PROMPT: At the line containing "blocks : List (Nat × Nat)", begin retyping, and continue word for word until the records below run out.

(Source records)
++++
-- ==== Sys2Proof/Machine/Deflate.lean ====
section
/-! DEFINITION. DEFLATE (RFC 1951): what the Enlarger makes of a stream, with every fault that R461 names, and what the Reducer may
write (R458, R460, R461). The format itself is the RFC's (PRESUMED, log entry 110). -/

namespace Sys2Proof.Machine

/-! ## Bits and codes -/

/-- The bits of a stream in the order they are read: each byte from its least significant bit. -/
abbrev Bits := List Bool

def streamBits (l : List Byte) : Bits := (l.map (fun b => (List.range 8).map b.toNat.testBit)).flatten

/-- A number of `n` bits, least significant first, and the bits after it; the bits left where the source ends before it does. -/
def takeBits : Nat → Bits → Except Bits (Nat × Bits)
  | 0, l => .ok (0, l)
  | _ + 1, [] => .error []
  | n + 1, b :: l =>
    match takeBits n l with
    | .error r => .error r
    | .ok (v, r) => .ok (b.toNat + 2 * v, r)

/-- A Huffman code: how many codes have 1 to 15 bits, and the symbols in the order of their codes. -/
structure Huffman where
  counts : List Nat
  symbols : List Nat
  deriving DecidableEq, Repr

/-- The code whose symbol `i` has the `i`th length; a length of 0 is no code. -/
def huffman (lengths : List Nat) : Huffman :=
  let lens := (List.range 15).map (· + 1)
  { counts := lens.map (fun k => lengths.count k),
    symbols := (lens.map (fun k => (List.range lengths.length).filter (fun i => lengths.getD i 0 == k))).flatten }

/-- The codes that a set leaves unused at its greatest length; negative where some length has too many. -/
def codesLeft (counts : List Nat) : Int :=
  counts.foldl (fun (left : Int) (k : Nat) => if left < 0 then left else 2 * left - (k : Int)) 1

/-- Whether a set of codes is valid: complete, or at most one code, of one bit. -/
def Huffman.valid (h : Huffman) : Bool :=
  codesLeft h.counts == 0 || h.symbols.isEmpty || (h.symbols.length == 1 && h.counts.headD 0 == 1)

/-- The next symbol; an unused code, or the end of the source, is a fault. -/
def nextSymbol (symbols : List Nat) : List Nat → Nat → Nat → Nat → Bits → Except Bits (Nat × Bits)
  | [], _, _, _, l => .error l
  | _ :: _, _, _, _, [] => .error []
  | k :: ks, code, first, index, b :: l =>
    let c := code + b.toNat
    if c < first + k then .ok (symbols.getD (index + (c - first)) 0, l)
    else nextSymbol symbols ks (2 * c) (2 * (first + k)) (index + k) l

def Huffman.next (h : Huffman) (l : Bits) : Except Bits (Nat × Bits) := nextSymbol h.symbols h.counts 0 0 0 l

/-- Least value and extra bits of the lengths of symbols 257 to 285. -/
def lengthRow : List (Nat × Nat) :=
  [(3, 0), (4, 0), (5, 0), (6, 0), (7, 0), (8, 0), (9, 0), (10, 0), (11, 1), (13, 1), (15, 1), (17, 1), (19, 2), (23, 2), (27, 2)] ++
  [(31, 2), (35, 3), (43, 3), (51, 3), (59, 3), (67, 4), (83, 4), (99, 4), (115, 4), (131, 5), (163, 5), (195, 5), (227, 5), (258, 0)]

/-- Least value and extra bits of the distances of symbols 0 to 29. -/
def distanceRow : List (Nat × Nat) :=
  [(1, 0), (2, 0), (3, 0), (4, 0), (5, 1), (7, 1), (9, 2), (13, 2), (17, 3), (25, 3), (33, 4), (49, 4), (65, 5), (97, 5), (129, 6)] ++
  [(193, 6), (257, 7), (385, 7), (513, 8), (769, 8), (1025, 9), (1537, 9), (2049, 10), (3073, 10), (4097, 11), (6145, 11)] ++
  [(8193, 12), (12289, 12), (16385, 13), (24577, 13)]

/-- A value from its row and its extra bits; a symbol with no row is unused. -/
def rowValue (rows : List (Nat × Nat)) (i : Nat) (l : Bits) : Except Bits (Nat × Bits) :=
  match rows[i]? with
  | none => .error l
  | some (base, extra) =>
    match takeBits extra l with
    | .error r => .error r
    | .ok (v, r) => .ok (base + v, r)

/-! ## Blocks -/

/-- How the reading of a block or of a stream stops: at its end, at a fault, or where an output byte has no room. -/
inductive InflateStop
  | ended | fault | limit
  deriving DecidableEq, Repr

/-- Where reading stands: the output, last byte first, the bytes it still may produce, and the bits left. -/
structure Inflated where
  stop : InflateStop
  out : List Byte
  room : Nat
  bits : Bits
  deriving DecidableEq, Repr

/-- `n` bytes copied from `d` bytes back, as far as there is room. -/
def copyMatch (d : Nat) : Nat → List Byte → Nat → List Byte × Nat
  | 0, out, room => (out, room)
  | _ + 1, out, 0 => (out, 0)
  | n + 1, out, room + 1 => copyMatch d n (out.getD (d - 1) 0 :: out) room

/-- The symbols of a block up to its end-of-block code. -/
def inflateSymbols (lit dist : Huffman) : Nat → List Byte → Nat → Bits → Inflated
  | 0, out, room, l => { stop := .fault, out := out, room := room, bits := l }
  | fuel + 1, out, room, l =>
    match lit.next l with
    | .error r => { stop := .fault, out := out, room := room, bits := r }
    | .ok (s, r) =>
      if s = 256 then { stop := .ended, out := out, room := room, bits := r }
      else if s < 256 then
        match room with
        | 0 => { stop := .limit, out := out, room := 0, bits := r }
        | k + 1 => inflateSymbols lit dist fuel (BitVec.ofNat 8 s :: out) k r
      else
        match rowValue lengthRow (s - 257) r with
        | .error r => { stop := .fault, out := out, room := room, bits := r }
        | .ok (n, r) =>
          match dist.next r with
          | .error r => { stop := .fault, out := out, room := room, bits := r }
          | .ok (t, r) =>
            match rowValue distanceRow t r with
            | .error r => { stop := .fault, out := out, room := room, bits := r }
            | .ok (d, r) =>
              if out.length < d then { stop := .fault, out := out, room := room, bits := r }
              else
                let (o, k) := copyMatch d n out room
                if room < n then { stop := .limit, out := o, room := k, bits := r }
                else inflateSymbols lit dist fuel o k r

/-- The bytes of a stored block. -/
def inflateStored : Nat → List Byte → Nat → Bits → Inflated
  | 0, out, room, l => { stop := .ended, out := out, room := room, bits := l }
  | n + 1, out, room, l =>
    match takeBits 8 l with
    | .error r => { stop := .fault, out := out, room := room, bits := r }
    | .ok (v, r) =>
      match room with
      | 0 => { stop := .limit, out := out, room := 0, bits := r }
      | k + 1 => inflateStored n (BitVec.ofNat 8 v :: out) k r

/-- The fixed codes. -/
def fixedLit : Huffman :=
  huffman (List.replicate 144 8 ++ List.replicate 112 9 ++ List.replicate 24 7 ++ List.replicate 8 8)
def fixedDist : Huffman := huffman (List.replicate 32 5)

/-- The order in which the lengths of the code length code stand. -/
def lengthOrder : List Nat := [16, 17, 18, 0, 8, 7, 9, 6, 10, 5, 11, 4, 12, 3, 13, 2, 14, 1, 15]

/-- `n` lengths of 3 bits. -/
def takeLengths : Nat → Bits → Except Bits (List Nat × Bits)
  | 0, l => .ok ([], l)
  | n + 1, l =>
    match takeBits 3 l with
    | .error r => .error r
    | .ok (v, r) =>
      match takeLengths n r with
      | .error r => .error r
      | .ok (vs, r) => .ok (v :: vs, r)

/-- The code lengths of a dynamic block, up to `want`; `got` is what has been read, last first. -/
def codeLengths (h : Huffman) (want : Nat) : Nat → List Nat → Bits → Except Bits (List Nat × Bits)
  | 0, got, l => if got.length = want then .ok (got.reverse, l) else .error l
  | fuel + 1, got, l =>
    if got.length = want then .ok (got.reverse, l)
    else if want < got.length then .error l
    else
      match h.next l with
      | .error r => .error r
      | .ok (s, r) =>
        if s < 16 then codeLengths h want fuel (s :: got) r
        else
          match takeBits (if s = 16 then 2 else if s = 17 then 3 else 7) r with
          | .error r => .error r
          | .ok (v, r) =>
            if s = 16 then
              match got with
              | [] => .error r
              | g :: _ => codeLengths h want fuel (List.replicate (3 + v) g ++ got) r
            else codeLengths h want fuel (List.replicate ((if s = 17 then 3 else 11) + v) 0 ++ got) r

/-- The two codes of a dynamic block. -/
def dynamicCodes (l : Bits) : Except Bits ((Huffman × Huffman) × Bits) :=
  match takeBits 14 l with
  | .error r => .error r
  | .ok (v, r) =>
    let hlit := v % 32 + 257
    let hdist := v / 32 % 32 + 1
    if 286 < hlit then .error r
    else
      match takeLengths (v / 1024 + 4) r with
      | .error r => .error r
      | .ok (cl, r) =>
        let h := huffman ((List.range 19).map (fun k => cl.getD (lengthOrder.findIdx (· == k)) 0))
        if ¬ h.valid then .error r
        else
          match codeLengths h (hlit + hdist) (hlit + hdist) [] r with
          | .error r => .error r
          | .ok (lens, r) =>
            let lit := huffman (lens.take hlit)
            let dist := huffman (lens.drop hlit)
            if lit.valid ∧ dist.valid then .ok ((lit, dist), r) else .error r

/-- One block after its first bit, with its type. -/
def inflateBlock (typ : Nat) (out : List Byte) (room : Nat) (l : Bits) : Inflated :=
  let fault (r : Bits) : Inflated := { stop := .fault, out := out, room := room, bits := r }
  if typ = 0 then
    match takeBits 32 (l.drop (l.length % 8)) with
    | .error r => fault r
    | .ok (v, r) => if v % 65536 + v / 65536 = 65535 then inflateStored (v % 65536) out room r else fault r
  else if typ = 1 then inflateSymbols fixedLit fixedDist (l.length + 1) out room l
  else if typ = 2 then
    match dynamicCodes l with
    | .error r => fault r
    | .ok ((lit, dist), r) => inflateSymbols lit dist (r.length + 1) out room r
  else fault l

/-- Every block of a stream up to the one with BFINAL set: where reading stops, and the type and output bytes of each whole block. -/
def inflateBlocks : Nat → List Byte → Nat → Bits → Inflated × List (Nat × Nat)
  | 0, out, room, l => ({ stop := .fault, out := out, room := room, bits := l }, [])
  | fuel + 1, out, room, l =>
    match takeBits 3 l with
    | .error r => ({ stop := .fault, out := out, room := room, bits := r }, [])
    | .ok (v, r) =>
      let b := inflateBlock (v / 2) out room r
      if b.stop ≠ .ended then (b, [])
      else
        let row := (v / 2, room - b.room)
        if v % 2 = 1 then (b, [row])
        else
          let (e, rows) := inflateBlocks fuel b.out b.room b.bits
          (e, row :: rows)

/-- What a stream gives, of at most `limit` bytes: how it stops, its output, the stream bytes read by then, and its blocks. Padding bits
that are not zero are a fault (R461). -/
structure Stream1951 where
  stop : InflateStop
  out : List Byte
  read : Nat
  blocks : List (Nat × Nat)
  deriving DecidableEq, Repr

def inflate (stream : List Byte) (limit : Nat) : Stream1951 :=
  let bits := streamBits stream
  let (e, rows) := inflateBlocks (bits.length + 1) [] limit bits
  let bad := e.stop == .ended && (e.bits.take (e.bits.length % 8)).any id
  { stop := if bad then .fault else e.stop, out := e.out.reverse, read := stream.length - e.bits.length / 8, blocks := rows }

/-! ## The Reducer's streams (R460) -/

/-- The most input bytes one block covers. -/
def blockMost : Nat := 65535

/-- An input written as stored blocks. -/
def storedBlocks : Nat → List Byte → List Byte
  | 0, _ => []
  | fuel + 1, l =>
    let part := l.take blockMost
    let rest := l.drop blockMost
    let block := leBytes 2 part.length ++ leBytes 2 (65535 - part.length) ++ part
    if rest.isEmpty then 1 :: block else 0 :: block ++ storedBlocks fuel rest

/-- Whether a stream is one that R460 allows for an input: stored and dynamic blocks of at most 65,535 bytes that give the input back,
within the bound. -/
def reducerMayWrite (stream input : List Byte) : Bool :=
  let e := inflate stream input.length
  e.stop == .ended && e.out == input && e.read == stream.length &&
  e.blocks.all (fun b => (b.1 == 0 || b.1 == 2) && decide (b.2 ≤ blockMost)) &&
  decide (stream.length ≤ input.length + 5 * max 1 ((input.length + blockMost - 1) / blockMost))

/-- The DEFLATE stream the Reducer writes for its input: which matches it takes and where its blocks end are not given (log entry 110). -/
def deflate (input : List Byte) : List Byte :=
  if input.isEmpty then [0x03, 0x00]
  else
    let c := Config.deflate input
    if reducerMayWrite c input then c else storedBlocks (input.length / blockMost + 1) input

end Sys2Proof.Machine
end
++++
SOLUTION FOR THIS EXERCISE:
  blocks : List (Nat × Nat)
  deriving DecidableEq, Repr

def inflate (stream : List Byte) (limit : Nat) : Stream1951 :=
  let bits := streamBits stream
  let (e, rows) := inflateBlocks (bits.length + 1) [] limit bits
  let bad := e.stop == .ended && (e.bits.take (e.bits.length % 8)).any id
  { stop := if bad then .fault else e.stop, out := e.out.reverse, read := stream.length - e.bits.length / 8, blocks := rows }

/-! ## The Reducer's streams (R460) -/

/-- The most input bytes one block covers. -/
def blockMost : Nat := 65535

/-- An input written as stored blocks. -/
def storedBlocks : Nat → List Byte → List Byte
  | 0, _ => []
  | fuel + 1, l =>
    let part := l.take blockMost
    let rest := l.drop blockMost
    let block := leBytes 2 part.length ++ leBytes 2 (65535 - part.length) ++ part
    if rest.isEmpty then 1 :: block else 0 :: block ++ storedBlocks fuel rest

/-- Whether a stream is one that R460 allows for an input: stored and dynamic blocks of at most 65,535 bytes that give the input back,
within the bound. -/
def reducerMayWrite (stream input : List Byte) : Bool :=
  let e := inflate stream input.length
  e.stop == .ended && e.out == input && e.read == stream.length &&
  e.blocks.all (fun b => (b.1 == 0 || b.1 == 2) && decide (b.2 ≤ blockMost)) &&
  decide (stream.length ≤ input.length + 5 * max 1 ((input.length + blockMost - 1) / blockMost))

/-- The DEFLATE stream the Reducer writes for its input: which matches it takes and where its blocks end are not given (log entry 110). -/
def deflate (input : List Byte) : List Byte :=
  if input.isEmpty then [0x03, 0x00]
  else
    let c := Config.deflate input
    if reducerMayWrite c input then c else storedBlocks (input.length / blockMost + 1) input

end Sys2Proof.Machine
end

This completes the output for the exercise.